__TASK PROMPT__:
Copy exactly the stretch of data below from the line with "to R323) -/" through the line with "segment (R187). -/", including both of those lines.

__Stored records__:
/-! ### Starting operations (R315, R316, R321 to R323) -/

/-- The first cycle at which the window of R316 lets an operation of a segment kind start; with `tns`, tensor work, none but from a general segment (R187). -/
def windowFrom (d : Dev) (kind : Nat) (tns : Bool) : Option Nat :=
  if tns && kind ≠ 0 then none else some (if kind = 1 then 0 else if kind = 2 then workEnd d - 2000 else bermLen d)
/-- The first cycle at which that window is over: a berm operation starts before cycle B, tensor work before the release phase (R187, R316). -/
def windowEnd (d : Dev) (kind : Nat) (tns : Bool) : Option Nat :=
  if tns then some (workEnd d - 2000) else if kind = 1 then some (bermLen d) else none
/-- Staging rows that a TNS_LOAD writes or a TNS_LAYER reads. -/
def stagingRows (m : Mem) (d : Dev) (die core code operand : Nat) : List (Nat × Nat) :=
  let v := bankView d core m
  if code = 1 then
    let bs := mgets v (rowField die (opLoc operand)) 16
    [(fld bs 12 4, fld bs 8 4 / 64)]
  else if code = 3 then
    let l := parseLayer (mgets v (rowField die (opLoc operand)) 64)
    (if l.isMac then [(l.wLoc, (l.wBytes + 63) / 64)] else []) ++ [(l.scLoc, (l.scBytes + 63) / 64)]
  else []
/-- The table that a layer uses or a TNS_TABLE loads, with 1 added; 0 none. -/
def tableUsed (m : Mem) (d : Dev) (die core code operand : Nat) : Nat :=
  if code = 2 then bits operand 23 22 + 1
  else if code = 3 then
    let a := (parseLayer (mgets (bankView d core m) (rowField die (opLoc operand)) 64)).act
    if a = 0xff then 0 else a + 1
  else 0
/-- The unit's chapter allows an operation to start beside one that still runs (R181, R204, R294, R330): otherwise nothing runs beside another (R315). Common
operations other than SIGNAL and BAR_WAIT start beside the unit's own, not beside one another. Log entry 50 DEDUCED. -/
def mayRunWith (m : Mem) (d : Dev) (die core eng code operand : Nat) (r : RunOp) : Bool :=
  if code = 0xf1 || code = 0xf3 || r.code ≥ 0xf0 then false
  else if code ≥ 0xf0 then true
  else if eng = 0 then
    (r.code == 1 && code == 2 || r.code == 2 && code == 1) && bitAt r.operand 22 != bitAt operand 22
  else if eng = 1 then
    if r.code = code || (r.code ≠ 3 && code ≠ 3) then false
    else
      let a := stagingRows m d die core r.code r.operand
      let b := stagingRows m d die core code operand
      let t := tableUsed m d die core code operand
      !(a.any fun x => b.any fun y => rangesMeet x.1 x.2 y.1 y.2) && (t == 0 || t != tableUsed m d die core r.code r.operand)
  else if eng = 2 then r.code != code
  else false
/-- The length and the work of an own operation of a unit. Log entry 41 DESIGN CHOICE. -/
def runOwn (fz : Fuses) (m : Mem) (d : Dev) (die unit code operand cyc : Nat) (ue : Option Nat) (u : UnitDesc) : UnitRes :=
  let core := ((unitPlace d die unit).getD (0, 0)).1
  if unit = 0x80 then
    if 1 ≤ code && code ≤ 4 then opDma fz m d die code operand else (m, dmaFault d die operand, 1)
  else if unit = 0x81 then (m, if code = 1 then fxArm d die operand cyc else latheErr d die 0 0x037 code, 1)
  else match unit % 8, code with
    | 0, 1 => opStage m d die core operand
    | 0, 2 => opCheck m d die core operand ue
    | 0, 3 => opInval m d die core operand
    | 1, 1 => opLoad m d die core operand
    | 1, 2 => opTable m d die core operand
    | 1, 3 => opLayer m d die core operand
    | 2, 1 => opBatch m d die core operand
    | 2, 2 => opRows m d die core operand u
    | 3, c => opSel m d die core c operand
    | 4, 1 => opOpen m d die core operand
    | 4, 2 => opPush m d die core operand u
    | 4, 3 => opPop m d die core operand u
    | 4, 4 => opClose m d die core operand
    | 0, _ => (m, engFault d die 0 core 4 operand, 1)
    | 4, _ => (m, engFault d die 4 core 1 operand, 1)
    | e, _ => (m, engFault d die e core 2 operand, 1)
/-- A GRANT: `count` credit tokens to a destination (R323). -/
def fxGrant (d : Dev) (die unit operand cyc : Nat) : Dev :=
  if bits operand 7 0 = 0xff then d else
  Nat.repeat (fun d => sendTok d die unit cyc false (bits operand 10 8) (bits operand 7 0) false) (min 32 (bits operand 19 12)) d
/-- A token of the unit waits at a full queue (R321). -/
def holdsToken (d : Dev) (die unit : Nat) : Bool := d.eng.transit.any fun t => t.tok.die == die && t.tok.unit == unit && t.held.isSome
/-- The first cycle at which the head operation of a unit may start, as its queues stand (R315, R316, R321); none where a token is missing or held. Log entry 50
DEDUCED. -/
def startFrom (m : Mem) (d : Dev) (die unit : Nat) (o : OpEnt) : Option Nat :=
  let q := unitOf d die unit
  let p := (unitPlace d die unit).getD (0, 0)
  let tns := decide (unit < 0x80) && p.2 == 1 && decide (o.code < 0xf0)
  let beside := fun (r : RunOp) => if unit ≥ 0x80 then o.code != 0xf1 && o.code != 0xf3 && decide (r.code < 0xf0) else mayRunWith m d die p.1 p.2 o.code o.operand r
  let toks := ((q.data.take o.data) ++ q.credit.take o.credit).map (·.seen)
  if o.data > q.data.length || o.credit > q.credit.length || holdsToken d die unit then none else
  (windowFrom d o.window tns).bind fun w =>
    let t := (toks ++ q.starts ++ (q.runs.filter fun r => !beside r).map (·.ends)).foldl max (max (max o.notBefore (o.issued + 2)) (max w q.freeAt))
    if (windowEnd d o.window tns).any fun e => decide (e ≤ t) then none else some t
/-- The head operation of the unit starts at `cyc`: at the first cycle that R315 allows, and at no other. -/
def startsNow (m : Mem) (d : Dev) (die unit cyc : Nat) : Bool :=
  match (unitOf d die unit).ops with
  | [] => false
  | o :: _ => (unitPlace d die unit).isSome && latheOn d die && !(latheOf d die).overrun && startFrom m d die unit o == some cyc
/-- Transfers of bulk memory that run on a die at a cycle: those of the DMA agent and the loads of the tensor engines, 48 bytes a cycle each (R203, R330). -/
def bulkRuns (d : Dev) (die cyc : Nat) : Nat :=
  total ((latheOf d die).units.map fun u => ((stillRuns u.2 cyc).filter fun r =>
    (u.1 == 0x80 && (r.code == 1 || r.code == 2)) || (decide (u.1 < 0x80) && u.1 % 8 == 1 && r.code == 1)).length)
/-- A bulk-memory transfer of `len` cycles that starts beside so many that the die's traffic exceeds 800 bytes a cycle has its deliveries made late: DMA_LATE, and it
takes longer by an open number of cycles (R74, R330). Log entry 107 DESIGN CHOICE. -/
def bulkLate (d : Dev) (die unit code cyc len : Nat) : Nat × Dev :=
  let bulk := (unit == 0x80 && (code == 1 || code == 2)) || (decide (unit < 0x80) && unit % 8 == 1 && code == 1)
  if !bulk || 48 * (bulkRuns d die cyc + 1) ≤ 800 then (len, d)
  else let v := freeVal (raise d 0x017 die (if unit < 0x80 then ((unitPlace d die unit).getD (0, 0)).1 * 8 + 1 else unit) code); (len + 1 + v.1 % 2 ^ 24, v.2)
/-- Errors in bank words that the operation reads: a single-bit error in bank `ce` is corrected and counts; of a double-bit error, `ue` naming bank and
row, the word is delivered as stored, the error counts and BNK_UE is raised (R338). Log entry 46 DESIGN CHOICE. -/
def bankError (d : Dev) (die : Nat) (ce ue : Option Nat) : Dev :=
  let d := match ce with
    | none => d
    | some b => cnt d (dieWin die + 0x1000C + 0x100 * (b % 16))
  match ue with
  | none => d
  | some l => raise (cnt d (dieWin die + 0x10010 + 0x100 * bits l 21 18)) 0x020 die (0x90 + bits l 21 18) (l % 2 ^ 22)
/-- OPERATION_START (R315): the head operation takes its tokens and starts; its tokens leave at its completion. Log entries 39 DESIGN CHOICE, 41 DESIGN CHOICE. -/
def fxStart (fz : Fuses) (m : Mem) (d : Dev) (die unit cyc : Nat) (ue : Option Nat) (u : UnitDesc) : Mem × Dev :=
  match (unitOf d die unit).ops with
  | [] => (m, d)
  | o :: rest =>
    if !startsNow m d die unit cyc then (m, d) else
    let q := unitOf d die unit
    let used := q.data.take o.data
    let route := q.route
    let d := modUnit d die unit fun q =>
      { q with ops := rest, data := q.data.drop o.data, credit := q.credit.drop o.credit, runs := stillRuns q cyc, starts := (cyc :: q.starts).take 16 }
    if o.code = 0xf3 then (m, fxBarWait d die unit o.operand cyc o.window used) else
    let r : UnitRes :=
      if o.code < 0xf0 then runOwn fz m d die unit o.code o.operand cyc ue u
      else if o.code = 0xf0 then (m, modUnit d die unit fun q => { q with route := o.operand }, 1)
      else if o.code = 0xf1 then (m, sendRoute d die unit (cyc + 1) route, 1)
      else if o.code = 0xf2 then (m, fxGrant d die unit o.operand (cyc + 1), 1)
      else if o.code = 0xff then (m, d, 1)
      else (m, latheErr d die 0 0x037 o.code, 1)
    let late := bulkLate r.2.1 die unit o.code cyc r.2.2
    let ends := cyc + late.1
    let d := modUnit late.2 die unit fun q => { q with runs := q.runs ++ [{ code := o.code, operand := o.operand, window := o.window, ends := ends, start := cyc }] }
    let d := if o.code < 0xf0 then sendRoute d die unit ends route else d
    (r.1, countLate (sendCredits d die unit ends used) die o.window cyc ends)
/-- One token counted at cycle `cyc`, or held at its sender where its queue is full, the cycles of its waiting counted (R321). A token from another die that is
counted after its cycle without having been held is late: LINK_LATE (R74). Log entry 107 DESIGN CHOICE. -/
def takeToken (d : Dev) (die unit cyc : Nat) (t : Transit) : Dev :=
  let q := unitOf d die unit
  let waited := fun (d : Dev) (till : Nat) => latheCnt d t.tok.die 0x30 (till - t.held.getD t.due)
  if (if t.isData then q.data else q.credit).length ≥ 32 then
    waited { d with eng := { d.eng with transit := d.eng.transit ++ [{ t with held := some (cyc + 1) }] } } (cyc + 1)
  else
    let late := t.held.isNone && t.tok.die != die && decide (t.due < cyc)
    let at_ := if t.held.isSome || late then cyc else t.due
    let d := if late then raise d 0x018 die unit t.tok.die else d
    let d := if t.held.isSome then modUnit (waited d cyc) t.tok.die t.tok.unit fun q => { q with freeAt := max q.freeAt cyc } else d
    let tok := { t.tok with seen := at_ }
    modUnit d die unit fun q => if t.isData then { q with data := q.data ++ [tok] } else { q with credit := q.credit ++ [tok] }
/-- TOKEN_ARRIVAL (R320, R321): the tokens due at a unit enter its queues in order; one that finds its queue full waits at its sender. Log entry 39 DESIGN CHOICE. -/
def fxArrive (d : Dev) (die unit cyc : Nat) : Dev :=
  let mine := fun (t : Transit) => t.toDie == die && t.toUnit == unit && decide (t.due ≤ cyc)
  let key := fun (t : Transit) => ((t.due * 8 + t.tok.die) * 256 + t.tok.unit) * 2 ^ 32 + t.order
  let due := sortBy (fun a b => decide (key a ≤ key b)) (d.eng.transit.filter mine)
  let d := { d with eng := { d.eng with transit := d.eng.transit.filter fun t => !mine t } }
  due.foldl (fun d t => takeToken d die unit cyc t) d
==
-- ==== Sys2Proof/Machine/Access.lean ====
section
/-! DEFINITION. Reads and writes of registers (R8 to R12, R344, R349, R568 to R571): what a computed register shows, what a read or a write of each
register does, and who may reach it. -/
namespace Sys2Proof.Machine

__YOUR RESPONSE__:
/-! ### Starting operations (R315, R316, R321 to R323) -/

/-- The first cycle at which the window of R316 lets an operation of a segment kind start; with `tns`, tensor work, none but from a general segment (R187). -/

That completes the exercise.